Primers for the amplification of the 1,2-HQD gene were designed for conserved regions of the 1,2-HQDs of R. pickettii (hadC), Arthrobacter sp. strain BA-5-17, Sphingomonas wittichii RW1 (dxnF), B. cepacia (tftH), and Agrobacterium tumefaciens C58 (7, 31, 32, 43). Primer HQD-fw1 (5'-CGS CAG GAR TKS ATC CTG-3') targets the bases corresponding to amino acid positions 82–87 in the alignment (see Fig. 4), whereas primer HQD-rev1 (5'-CCR TCR KNM GGN ATS GGR TA-3') is expected to bind to the bases corresponding to positions 219–224 in the alignment (see Fig. 4). Thus, the PCR products had an expected length of about 400 bp.

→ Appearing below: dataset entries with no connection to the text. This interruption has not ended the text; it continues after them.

-- ==== Sys2Proof/Machine/State.lean ====
section
/-! DEFINITION. The state of one package, as plain data, its faults and refusals, and the state after reset. The
host's registers of BAR 0 stand in `Front.regs` keyed by their offset; `regReset` of Mem gives their resets. -/

namespace Sys2Proof.Machine

/-- Why a step stops the machine. -/
inductive Fault where
  /-- An instruction was given to `exec` with no drove or shepherd granted its issue (`State.cur`). Raised by every
  instruction's meaning; no step of `step` raises it. Safe: the model stops where the hardware does nothing. -/
  | noIssuer
  deriving DecidableEq, Repr

/-- Why a step has no meaning. -/
inductive Refusal where
  /-- The instruction of this mnemonic has no meaning in the model yet. Safe. -/
  | notModelled (mnemonic : String)
  deriving DecidableEq, Repr

/-- A drove or a shepherd: the core, and the number the model gives it there. -/
structure AgentRef where
  core : Nat
  id   : Nat
  deriving DecidableEq, Repr, Inhabited

/-- A register that a result is bound for. In the shepherd `w` and `p` are its s and sp registers. -/
inductive Reg where
  | w (n : Nat)
  | c (n : Nat)
  | p (n : Nat)
  deriving DecidableEq, Repr, Inhabited

/-- One register of one lane to be written. -/
structure LaneWrite where
  lane : Nat
  reg  : Reg
  val  : Word
  deriving DecidableEq, Repr, Inhabited

/-- A result that has not landed (R64 to R68): the scoreboard it counts on, the cycle from which it has landed
(classes F4 and F6), or none (class V), the remote requests that still have data for it, and its writes. -/
structure Pend where
  sb     : Option Nat
  due    : Option Nat
  await  : List Nat
  regs   : List Reg
  writes : List LaneWrite
  deriving DecidableEq, Repr, Inhabited

/-- How a thread leaves its block (R123, R124). -/
inductive ExitKind where
  | plain      -- fall-through, BR, CBR, a failed guard
  | join       -- JOIN whose guard holds
  | ret        -- RET
  | ibr        -- IBR
  | call (creg : Nat) (retAddr : Word)
  | icall (creg : Nat) (retAddr : Word)
  | exit       -- EXIT
  deriving DecidableEq, Repr, Inhabited

/-- The park record of a thread (R124, R202, R229). `acc` and `path` are the kind and the path of the access as a fault record codes them (R322),
`target` is kept for a park at block exit, `tframe` is TFRAME as it stood when the thread parked (R209, R213). -/
structure Park where
  cause  : BitVec 8
  word   : DWord
  blk    : DWord
  addr   : DWord
  acc    : Nat
  path   : Nat
  tframe : DWord
  target : Option (DWord × ExitKind)
  deriving DecidableEq, Repr, Inhabited

/-- One lane of a drove (R18, R220), or the shepherd's one. `seed` names the free values of its registers, and `bad` lists the w
registers that hold uncorrectable data (R363). -/
structure Lane where
  tid     : Nat
  zeroed  : Bool
  seed    : Nat
  w       : Tab Word
  p       : Tab Bool
  cw      : Tab Word
  bad     : List Nat
  parking : Option Park
  exit    : Option (DWord × ExitKind)
  deriving DecidableEq, Repr, Inhabited

/-- What a drove or shepherd waits for. The instruction has had no effect yet, and issues again when the wait ends. `sleep`
names the value of `State.cycles` at which the core's counter reaches the target; `bell` lists the lanes that still wait, with the bell and the parity of each; `chute` the chutes of a CHPUSH or a CHPOP with how
many lanes name each, `dpop` the sequence numbers of a DPOP, `cvtb` is that of a CVTB whose appends stand in the matrix queue, and `fence` the bytes whose stores are awaited, none for every store
that had issued. -/
inductive Wait where
  | bell (ws : List (Nat × Nat × Bool))
  | chute (push : Bool) (needs : List (Nat × Nat))
  | dpop (seqs : List Word)
  | spawn | dpush | swait | cntwait | copySlot | queue | modrain | sync | node
  | stream | fault | bias | cvtb
  | fence (spans : List (Nat × Nat))
  | scond (a : Word)
  | halt (part : Nat)
  | sleep (until_ : Nat) (tickets : Tab Word)
  | yield (until_ : Nat)
  | remote
  deriving DecidableEq, Repr, Inhabited

/-- What a fetch brought: the bytes, or a fault. -/
inductive Elem where
  | data (bytes : List Byte)
  | fault (cause : BitVec 8) (addr : DWord)
  deriving DecidableEq, Repr, Inhabited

The PCR mixture (50 µl) contained 30 pmol of each primer, 0.5 µgof genomic template DNA, 20 µM each deoxynucleotide triphosphate, 1 x PCR buffer (MBI Fermentas), 1.0 unit of DNA Taq polymerase (MBI Fermentas), 1.5 mM MgCl₂, 5% dimethyl sulfoxide, and 0.5% bovine serum albumin. The PCR was performed with a touchdown thermocycle program: an initial denaturation (95 °C, 5 min); 10 cycles with decreasing annealing temperature (60–50 °C, 30 s), polymerization (72 °C, 1 min), and denaturation (95 °C, 30 s); 20 more cycles with 50 °C as the annealing temperature; and an additional 5 min of polymerization during the last cycle.

After cloning of the 400-bp PCR product into a T vector, giving rise to plasmid pNocSi01, sequencing of the fragment proved it to be homologous to the corresponding segments of other 1,2-HQD genes. Labeling of the 400-bp fragment by a DIG DNA Labeling and Detection Kit Non-radioactive (Roche Applied Science) was performed as described in the Roche manual. The probe was then used to detect the corresponding fragment on a Southern blot of 0.64 µg of N. simplex 3E DNA digested with BamHI, PstI, SacI, and XhoI, respectively, and run on a 1% agarose gel with 1*TAE buffer (47). From a second gel, an area that corresponded in size to the hybridization signal (3 kb, SacI) was excised, and the included DNA was eluted and ligated into the dephosphorylated SacI site of pBluescript II SK(+). After transformation of the ligation mixture into E. coli DH5, the labeled insert of pNocSi01 was used to identify clone pNocSi89 by colony hybridization.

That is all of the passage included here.